> BRIEF: Look through the listing below and write out exactly the lines from the line with "### Input -/" to the line with "def askPulls (s", both included, and no others.
◆ ◆ ◆ ◆
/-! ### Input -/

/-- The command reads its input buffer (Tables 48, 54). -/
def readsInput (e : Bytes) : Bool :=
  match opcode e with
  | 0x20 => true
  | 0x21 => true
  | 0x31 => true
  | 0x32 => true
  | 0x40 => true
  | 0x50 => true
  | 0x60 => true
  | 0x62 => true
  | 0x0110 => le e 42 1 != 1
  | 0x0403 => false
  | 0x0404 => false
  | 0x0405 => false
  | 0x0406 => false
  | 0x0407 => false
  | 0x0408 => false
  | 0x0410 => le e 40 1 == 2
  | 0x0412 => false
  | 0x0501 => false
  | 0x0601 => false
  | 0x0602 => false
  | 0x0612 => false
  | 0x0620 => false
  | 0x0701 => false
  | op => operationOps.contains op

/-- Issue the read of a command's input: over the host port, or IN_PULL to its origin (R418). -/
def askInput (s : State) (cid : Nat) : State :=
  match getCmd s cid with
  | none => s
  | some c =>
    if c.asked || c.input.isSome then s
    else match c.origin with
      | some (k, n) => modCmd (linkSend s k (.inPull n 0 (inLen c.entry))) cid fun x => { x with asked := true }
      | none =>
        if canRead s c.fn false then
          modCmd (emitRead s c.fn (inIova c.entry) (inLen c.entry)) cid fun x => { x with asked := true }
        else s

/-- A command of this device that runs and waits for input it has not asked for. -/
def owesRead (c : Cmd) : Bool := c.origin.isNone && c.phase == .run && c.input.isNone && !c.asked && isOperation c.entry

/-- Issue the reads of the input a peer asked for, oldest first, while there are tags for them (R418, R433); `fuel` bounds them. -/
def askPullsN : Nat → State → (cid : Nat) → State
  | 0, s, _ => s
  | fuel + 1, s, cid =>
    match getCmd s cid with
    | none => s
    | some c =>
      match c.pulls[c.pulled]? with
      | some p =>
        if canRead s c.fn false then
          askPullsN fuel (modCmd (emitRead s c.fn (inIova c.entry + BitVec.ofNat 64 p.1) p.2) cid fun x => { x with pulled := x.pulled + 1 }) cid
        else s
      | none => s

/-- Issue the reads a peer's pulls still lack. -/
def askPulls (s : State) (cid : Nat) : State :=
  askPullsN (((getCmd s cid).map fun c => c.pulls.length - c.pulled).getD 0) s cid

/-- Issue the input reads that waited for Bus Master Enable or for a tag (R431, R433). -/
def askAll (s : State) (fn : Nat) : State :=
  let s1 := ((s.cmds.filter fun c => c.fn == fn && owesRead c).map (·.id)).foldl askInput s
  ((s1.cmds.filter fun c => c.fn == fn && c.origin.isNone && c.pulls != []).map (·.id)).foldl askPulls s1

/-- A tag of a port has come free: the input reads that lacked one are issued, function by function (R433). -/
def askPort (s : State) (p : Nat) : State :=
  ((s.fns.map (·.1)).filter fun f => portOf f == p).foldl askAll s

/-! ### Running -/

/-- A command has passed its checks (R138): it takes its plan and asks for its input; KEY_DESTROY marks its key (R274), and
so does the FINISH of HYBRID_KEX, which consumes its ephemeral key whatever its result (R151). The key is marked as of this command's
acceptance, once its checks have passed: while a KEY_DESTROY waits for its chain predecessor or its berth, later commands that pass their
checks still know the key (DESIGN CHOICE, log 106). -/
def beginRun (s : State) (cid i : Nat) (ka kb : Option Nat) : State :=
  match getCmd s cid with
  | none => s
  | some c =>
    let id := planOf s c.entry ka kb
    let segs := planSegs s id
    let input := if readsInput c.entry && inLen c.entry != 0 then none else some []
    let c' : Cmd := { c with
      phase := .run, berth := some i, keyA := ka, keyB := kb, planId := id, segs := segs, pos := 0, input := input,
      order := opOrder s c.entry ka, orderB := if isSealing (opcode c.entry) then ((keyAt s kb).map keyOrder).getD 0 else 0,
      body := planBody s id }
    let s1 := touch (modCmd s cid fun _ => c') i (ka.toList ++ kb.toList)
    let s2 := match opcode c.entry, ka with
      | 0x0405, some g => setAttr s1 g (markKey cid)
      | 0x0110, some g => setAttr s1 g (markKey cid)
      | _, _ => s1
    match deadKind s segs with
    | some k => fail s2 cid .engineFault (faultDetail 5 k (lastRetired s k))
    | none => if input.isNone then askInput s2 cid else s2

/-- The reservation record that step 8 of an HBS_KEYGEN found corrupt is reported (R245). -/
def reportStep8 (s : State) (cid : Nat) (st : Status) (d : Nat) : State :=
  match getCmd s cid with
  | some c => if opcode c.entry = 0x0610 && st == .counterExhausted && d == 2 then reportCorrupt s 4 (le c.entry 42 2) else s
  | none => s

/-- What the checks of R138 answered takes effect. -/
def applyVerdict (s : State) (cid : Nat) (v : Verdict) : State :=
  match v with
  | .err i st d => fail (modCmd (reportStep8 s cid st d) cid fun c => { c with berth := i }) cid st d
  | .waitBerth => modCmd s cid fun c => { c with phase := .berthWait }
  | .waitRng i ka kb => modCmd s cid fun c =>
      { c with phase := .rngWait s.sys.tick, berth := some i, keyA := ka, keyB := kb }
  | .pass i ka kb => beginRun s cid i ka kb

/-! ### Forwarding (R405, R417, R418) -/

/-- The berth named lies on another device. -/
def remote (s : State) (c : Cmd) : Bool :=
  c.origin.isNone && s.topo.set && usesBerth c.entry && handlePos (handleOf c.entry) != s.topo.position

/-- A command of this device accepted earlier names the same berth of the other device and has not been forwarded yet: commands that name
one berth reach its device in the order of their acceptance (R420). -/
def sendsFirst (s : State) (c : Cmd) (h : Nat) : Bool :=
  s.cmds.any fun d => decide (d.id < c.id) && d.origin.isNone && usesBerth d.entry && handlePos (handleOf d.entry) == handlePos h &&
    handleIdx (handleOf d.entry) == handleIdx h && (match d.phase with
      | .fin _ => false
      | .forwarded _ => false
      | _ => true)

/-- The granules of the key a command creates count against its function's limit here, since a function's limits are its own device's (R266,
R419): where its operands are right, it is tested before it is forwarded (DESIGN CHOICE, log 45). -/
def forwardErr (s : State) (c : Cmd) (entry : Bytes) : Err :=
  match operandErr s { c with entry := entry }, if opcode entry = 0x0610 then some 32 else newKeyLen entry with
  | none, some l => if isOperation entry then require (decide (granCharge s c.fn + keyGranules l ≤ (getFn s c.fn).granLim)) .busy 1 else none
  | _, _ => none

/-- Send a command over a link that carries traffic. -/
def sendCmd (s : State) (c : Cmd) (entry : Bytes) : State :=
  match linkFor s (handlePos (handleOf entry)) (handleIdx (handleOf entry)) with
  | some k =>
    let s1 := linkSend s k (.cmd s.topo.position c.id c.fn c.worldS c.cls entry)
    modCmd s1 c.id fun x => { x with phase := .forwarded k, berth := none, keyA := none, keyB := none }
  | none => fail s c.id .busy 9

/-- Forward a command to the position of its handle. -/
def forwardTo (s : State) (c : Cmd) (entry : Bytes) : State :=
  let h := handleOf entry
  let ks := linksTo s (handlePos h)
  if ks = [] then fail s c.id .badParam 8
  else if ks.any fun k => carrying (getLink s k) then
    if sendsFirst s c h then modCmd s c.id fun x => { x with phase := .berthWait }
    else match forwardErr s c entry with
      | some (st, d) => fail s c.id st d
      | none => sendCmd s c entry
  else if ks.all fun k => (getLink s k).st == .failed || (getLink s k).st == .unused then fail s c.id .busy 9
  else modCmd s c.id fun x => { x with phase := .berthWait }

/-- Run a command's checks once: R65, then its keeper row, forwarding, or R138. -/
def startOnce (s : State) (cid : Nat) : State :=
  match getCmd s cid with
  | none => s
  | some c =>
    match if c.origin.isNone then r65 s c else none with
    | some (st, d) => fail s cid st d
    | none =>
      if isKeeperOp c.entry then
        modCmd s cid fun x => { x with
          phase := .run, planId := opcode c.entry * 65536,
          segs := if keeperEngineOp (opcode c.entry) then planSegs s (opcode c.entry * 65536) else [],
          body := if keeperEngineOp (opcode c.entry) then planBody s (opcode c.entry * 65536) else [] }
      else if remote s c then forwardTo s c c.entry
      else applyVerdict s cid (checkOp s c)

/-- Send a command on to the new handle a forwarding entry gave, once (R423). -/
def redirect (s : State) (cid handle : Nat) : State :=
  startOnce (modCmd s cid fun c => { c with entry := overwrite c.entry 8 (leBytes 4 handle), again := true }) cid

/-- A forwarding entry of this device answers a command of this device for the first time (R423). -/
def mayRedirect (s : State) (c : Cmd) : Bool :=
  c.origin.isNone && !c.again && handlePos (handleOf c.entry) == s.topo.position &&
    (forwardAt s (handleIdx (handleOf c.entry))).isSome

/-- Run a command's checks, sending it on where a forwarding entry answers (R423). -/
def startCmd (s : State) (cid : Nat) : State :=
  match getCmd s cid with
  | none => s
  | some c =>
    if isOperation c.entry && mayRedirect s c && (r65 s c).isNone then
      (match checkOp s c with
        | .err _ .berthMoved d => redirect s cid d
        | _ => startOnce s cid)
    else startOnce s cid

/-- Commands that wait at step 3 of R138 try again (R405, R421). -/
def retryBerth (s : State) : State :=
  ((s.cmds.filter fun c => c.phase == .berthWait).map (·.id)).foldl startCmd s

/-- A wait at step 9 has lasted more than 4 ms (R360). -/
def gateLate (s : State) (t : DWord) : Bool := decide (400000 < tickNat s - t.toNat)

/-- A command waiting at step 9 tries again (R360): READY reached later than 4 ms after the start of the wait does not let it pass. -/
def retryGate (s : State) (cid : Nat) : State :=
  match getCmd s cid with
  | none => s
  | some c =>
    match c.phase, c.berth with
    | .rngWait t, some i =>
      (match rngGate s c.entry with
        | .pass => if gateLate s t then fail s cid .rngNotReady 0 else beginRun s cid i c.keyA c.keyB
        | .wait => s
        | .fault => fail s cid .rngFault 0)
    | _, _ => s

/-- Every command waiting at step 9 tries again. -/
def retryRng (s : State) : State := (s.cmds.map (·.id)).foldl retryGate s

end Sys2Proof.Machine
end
◆ ◆ ◆ ◆
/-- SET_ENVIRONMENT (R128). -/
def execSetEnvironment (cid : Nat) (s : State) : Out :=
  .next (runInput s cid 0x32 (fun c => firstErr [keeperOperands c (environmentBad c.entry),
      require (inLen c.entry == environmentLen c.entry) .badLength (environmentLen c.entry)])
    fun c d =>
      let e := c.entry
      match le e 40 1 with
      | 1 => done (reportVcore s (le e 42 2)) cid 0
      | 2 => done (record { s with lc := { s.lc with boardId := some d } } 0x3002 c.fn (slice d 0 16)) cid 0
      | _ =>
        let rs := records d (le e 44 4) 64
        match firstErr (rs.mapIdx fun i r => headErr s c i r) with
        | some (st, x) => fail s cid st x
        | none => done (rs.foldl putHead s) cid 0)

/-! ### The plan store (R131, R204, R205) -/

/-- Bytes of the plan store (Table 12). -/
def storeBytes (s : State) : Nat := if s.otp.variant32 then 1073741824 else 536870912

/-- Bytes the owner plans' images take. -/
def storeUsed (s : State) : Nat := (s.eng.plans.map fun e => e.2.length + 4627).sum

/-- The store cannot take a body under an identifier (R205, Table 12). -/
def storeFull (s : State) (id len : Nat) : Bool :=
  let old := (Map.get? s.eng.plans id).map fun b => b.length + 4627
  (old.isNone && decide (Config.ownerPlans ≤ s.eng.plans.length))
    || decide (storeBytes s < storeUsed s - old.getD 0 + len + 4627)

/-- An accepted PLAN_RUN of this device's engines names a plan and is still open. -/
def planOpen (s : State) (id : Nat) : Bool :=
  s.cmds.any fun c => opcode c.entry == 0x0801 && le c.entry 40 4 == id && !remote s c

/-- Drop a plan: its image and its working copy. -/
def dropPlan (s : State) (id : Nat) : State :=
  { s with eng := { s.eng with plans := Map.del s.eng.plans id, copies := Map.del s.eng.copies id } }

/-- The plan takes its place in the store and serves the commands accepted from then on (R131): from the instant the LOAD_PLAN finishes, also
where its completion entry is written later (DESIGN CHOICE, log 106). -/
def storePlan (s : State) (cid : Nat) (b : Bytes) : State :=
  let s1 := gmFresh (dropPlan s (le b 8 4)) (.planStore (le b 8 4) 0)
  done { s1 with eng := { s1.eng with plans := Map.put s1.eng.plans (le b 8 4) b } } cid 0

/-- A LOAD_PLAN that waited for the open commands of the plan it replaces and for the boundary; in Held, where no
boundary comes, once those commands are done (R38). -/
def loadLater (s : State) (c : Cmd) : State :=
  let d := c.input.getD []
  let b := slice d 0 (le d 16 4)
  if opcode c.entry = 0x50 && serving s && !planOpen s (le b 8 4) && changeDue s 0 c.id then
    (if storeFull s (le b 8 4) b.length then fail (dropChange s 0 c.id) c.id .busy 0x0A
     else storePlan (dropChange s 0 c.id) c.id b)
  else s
◆ ◆ ◆ ◆
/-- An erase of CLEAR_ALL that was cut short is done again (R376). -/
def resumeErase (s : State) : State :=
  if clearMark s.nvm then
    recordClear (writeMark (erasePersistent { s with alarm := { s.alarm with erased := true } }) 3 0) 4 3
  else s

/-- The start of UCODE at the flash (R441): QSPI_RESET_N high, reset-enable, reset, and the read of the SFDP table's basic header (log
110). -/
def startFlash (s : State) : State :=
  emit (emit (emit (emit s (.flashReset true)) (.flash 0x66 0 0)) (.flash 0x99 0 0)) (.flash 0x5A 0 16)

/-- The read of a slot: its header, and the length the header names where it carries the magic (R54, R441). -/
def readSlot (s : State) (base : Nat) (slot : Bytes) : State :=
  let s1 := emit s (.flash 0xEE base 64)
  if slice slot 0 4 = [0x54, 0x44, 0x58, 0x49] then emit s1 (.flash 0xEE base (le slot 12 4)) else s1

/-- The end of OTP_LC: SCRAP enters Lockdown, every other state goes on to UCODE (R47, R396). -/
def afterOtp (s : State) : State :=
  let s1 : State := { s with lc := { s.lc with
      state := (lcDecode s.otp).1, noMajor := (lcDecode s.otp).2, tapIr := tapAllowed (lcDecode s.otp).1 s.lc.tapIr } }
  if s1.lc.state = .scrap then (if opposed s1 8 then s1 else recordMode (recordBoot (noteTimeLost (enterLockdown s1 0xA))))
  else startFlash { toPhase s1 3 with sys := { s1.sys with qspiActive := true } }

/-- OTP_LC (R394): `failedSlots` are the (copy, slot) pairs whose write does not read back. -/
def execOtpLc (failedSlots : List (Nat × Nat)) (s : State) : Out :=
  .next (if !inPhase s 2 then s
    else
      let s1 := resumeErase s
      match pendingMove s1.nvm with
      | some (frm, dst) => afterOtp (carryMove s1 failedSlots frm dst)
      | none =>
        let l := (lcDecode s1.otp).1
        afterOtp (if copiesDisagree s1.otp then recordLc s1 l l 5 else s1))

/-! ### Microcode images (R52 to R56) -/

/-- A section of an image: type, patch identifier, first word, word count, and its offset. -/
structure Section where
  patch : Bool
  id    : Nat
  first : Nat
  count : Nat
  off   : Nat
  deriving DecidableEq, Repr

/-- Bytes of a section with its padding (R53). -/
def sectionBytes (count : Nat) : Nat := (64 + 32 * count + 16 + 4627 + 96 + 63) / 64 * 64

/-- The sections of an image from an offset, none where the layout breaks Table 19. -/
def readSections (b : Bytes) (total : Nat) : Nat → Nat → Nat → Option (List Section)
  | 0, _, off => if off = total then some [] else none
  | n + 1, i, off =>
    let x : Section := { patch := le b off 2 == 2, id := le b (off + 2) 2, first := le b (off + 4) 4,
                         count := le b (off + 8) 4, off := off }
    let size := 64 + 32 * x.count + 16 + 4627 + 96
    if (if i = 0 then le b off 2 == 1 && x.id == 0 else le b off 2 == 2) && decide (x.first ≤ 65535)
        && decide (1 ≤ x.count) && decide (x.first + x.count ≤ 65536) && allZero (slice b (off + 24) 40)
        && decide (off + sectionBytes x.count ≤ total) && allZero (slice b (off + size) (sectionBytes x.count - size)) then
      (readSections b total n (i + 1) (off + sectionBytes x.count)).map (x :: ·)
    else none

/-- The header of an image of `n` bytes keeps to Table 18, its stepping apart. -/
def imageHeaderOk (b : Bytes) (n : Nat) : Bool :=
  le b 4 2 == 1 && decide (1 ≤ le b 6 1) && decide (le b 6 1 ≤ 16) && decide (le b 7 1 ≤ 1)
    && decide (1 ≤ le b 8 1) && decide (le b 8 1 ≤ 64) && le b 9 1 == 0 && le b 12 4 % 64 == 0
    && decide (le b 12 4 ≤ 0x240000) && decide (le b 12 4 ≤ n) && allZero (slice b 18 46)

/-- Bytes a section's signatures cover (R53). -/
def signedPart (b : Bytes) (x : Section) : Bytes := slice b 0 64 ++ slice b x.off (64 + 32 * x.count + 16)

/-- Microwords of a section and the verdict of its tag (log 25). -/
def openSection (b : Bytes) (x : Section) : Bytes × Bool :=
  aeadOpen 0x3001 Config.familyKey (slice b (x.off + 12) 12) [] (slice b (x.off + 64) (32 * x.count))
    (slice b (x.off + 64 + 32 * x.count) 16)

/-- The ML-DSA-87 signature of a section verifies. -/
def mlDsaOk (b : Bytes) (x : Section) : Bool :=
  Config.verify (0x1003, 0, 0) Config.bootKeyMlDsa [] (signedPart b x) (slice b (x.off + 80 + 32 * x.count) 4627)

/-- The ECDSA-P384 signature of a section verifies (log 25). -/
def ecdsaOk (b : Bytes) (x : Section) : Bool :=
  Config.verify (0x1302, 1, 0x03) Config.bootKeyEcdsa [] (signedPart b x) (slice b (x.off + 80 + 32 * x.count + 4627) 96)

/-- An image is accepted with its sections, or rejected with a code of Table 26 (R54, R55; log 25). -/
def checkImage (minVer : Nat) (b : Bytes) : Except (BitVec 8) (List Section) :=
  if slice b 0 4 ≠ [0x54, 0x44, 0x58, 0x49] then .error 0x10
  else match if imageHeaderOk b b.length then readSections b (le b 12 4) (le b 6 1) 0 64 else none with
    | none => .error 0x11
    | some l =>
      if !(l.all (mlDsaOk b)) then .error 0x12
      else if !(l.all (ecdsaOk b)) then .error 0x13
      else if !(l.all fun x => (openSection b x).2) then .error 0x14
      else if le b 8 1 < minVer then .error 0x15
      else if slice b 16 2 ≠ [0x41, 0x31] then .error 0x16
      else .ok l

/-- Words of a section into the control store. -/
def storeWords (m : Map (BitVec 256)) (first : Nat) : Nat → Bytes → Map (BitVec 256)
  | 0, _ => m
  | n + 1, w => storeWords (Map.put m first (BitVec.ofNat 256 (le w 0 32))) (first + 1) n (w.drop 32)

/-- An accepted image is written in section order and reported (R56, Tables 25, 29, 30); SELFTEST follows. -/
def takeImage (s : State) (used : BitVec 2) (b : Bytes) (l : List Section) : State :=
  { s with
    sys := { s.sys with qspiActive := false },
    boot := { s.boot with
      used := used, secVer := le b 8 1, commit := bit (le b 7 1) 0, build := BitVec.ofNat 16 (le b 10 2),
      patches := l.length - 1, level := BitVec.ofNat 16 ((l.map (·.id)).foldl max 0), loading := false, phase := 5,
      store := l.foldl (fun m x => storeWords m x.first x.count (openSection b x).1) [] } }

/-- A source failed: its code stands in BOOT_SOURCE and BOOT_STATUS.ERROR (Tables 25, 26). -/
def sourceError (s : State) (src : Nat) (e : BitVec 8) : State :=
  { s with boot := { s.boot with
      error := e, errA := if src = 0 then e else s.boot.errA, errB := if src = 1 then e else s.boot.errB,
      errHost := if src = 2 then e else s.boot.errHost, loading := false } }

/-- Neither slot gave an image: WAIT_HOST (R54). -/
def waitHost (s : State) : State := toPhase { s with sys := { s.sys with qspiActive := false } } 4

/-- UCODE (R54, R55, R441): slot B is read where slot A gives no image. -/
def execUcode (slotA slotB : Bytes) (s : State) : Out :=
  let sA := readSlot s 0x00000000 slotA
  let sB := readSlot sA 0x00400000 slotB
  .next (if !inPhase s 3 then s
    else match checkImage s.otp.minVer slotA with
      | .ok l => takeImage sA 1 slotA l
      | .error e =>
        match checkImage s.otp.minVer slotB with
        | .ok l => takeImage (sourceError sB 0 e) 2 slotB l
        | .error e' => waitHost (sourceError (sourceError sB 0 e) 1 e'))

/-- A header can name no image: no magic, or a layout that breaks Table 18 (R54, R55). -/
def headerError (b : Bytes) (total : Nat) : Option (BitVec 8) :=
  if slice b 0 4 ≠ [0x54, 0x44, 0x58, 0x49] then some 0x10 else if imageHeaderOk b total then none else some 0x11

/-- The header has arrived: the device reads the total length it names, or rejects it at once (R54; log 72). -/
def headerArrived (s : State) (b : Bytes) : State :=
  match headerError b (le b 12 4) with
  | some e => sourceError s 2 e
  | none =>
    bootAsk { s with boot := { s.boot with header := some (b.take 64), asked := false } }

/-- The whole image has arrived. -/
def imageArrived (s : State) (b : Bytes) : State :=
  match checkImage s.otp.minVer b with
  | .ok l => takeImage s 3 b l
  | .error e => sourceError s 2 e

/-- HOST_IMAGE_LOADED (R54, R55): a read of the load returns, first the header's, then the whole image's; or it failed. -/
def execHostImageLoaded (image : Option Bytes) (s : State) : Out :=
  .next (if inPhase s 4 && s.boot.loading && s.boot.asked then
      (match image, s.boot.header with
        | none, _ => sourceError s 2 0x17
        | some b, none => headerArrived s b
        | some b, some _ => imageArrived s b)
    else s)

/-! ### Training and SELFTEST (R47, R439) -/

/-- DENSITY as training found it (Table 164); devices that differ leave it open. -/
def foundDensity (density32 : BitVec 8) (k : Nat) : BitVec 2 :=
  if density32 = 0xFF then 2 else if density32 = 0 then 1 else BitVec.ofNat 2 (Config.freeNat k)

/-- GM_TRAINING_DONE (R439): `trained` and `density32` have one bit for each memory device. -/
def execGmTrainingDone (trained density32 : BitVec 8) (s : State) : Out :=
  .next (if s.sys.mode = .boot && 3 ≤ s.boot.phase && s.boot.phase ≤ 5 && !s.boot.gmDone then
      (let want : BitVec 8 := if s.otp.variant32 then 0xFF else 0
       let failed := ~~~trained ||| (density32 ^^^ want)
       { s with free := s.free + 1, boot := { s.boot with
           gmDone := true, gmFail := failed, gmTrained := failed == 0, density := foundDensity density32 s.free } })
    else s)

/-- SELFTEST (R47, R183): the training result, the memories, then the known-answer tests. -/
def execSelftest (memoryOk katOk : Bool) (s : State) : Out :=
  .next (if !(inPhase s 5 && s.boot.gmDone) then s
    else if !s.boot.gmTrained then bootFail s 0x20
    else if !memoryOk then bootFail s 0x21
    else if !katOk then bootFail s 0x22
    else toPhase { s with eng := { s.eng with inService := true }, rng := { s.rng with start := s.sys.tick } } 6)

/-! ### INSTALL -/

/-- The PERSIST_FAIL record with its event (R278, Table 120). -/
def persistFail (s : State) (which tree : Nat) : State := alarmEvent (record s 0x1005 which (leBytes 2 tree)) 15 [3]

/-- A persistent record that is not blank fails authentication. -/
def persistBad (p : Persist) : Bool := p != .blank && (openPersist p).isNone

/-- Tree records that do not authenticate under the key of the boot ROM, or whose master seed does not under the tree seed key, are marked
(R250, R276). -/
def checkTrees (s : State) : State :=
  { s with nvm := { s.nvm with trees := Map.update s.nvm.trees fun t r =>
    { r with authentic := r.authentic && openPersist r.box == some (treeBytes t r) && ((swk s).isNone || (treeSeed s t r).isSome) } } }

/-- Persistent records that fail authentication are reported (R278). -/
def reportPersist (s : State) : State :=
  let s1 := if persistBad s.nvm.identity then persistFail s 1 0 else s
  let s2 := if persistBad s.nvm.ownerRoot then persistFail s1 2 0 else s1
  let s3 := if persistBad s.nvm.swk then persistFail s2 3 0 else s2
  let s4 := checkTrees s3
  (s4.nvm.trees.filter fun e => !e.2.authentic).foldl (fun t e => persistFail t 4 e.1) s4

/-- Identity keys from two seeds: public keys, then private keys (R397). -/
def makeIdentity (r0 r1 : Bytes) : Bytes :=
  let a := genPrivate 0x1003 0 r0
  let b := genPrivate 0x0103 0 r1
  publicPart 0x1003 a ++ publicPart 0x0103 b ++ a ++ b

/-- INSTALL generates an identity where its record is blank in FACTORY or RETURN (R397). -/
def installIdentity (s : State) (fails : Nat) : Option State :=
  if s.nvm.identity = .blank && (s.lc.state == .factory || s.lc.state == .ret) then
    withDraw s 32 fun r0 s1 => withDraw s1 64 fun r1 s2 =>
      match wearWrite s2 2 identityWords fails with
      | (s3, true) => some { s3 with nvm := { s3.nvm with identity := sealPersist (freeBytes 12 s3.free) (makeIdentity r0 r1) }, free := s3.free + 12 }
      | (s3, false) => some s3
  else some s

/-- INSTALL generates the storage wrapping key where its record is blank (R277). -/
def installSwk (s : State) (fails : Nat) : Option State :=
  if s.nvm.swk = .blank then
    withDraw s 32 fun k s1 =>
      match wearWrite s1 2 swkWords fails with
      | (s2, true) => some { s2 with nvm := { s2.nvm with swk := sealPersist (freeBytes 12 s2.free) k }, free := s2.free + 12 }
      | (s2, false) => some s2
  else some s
◆ ◆ ◆ ◆
> RESPONSE:
/-! ### Input -/

/-- The command reads its input buffer (Tables 48, 54). -/
def readsInput (e : Bytes) : Bool :=
  match opcode e with
  | 0x20 => true
  | 0x21 => true
  | 0x31 => true
  | 0x32 => true
  | 0x40 => true
  | 0x50 => true
  | 0x60 => true
  | 0x62 => true
  | 0x0110 => le e 42 1 != 1
  | 0x0403 => false
  | 0x0404 => false
  | 0x0405 => false
  | 0x0406 => false
  | 0x0407 => false
  | 0x0408 => false
  | 0x0410 => le e 40 1 == 2
  | 0x0412 => false
  | 0x0501 => false
  | 0x0601 => false
  | 0x0602 => false
  | 0x0612 => false
  | 0x0620 => false
  | 0x0701 => false
  | op => operationOps.contains op

/-- Issue the read of a command's input: over the host port, or IN_PULL to its origin (R418). -/
def askInput (s : State) (cid : Nat) : State :=
  match getCmd s cid with
  | none => s
  | some c =>
    if c.asked || c.input.isSome then s
    else match c.origin with
      | some (k, n) => modCmd (linkSend s k (.inPull n 0 (inLen c.entry))) cid fun x => { x with asked := true }
      | none =>
        if canRead s c.fn false then
          modCmd (emitRead s c.fn (inIova c.entry) (inLen c.entry)) cid fun x => { x with asked := true }
        else s

/-- A command of this device that runs and waits for input it has not asked for. -/
def owesRead (c : Cmd) : Bool := c.origin.isNone && c.phase == .run && c.input.isNone && !c.asked && isOperation c.entry

/-- Issue the reads of the input a peer asked for, oldest first, while there are tags for them (R418, R433); `fuel` bounds them. -/
def askPullsN : Nat → State → (cid : Nat) → State
  | 0, s, _ => s
  | fuel + 1, s, cid =>
    match getCmd s cid with
    | none => s
    | some c =>
      match c.pulls[c.pulled]? with
      | some p =>
        if canRead s c.fn false then
          askPullsN fuel (modCmd (emitRead s c.fn (inIova c.entry + BitVec.ofNat 64 p.1) p.2) cid fun x => { x with pulled := x.pulled + 1 }) cid
        else s
      | none => s

/-- Issue the reads a peer's pulls still lack. -/
def askPulls (s : State) (cid : Nat) : State :=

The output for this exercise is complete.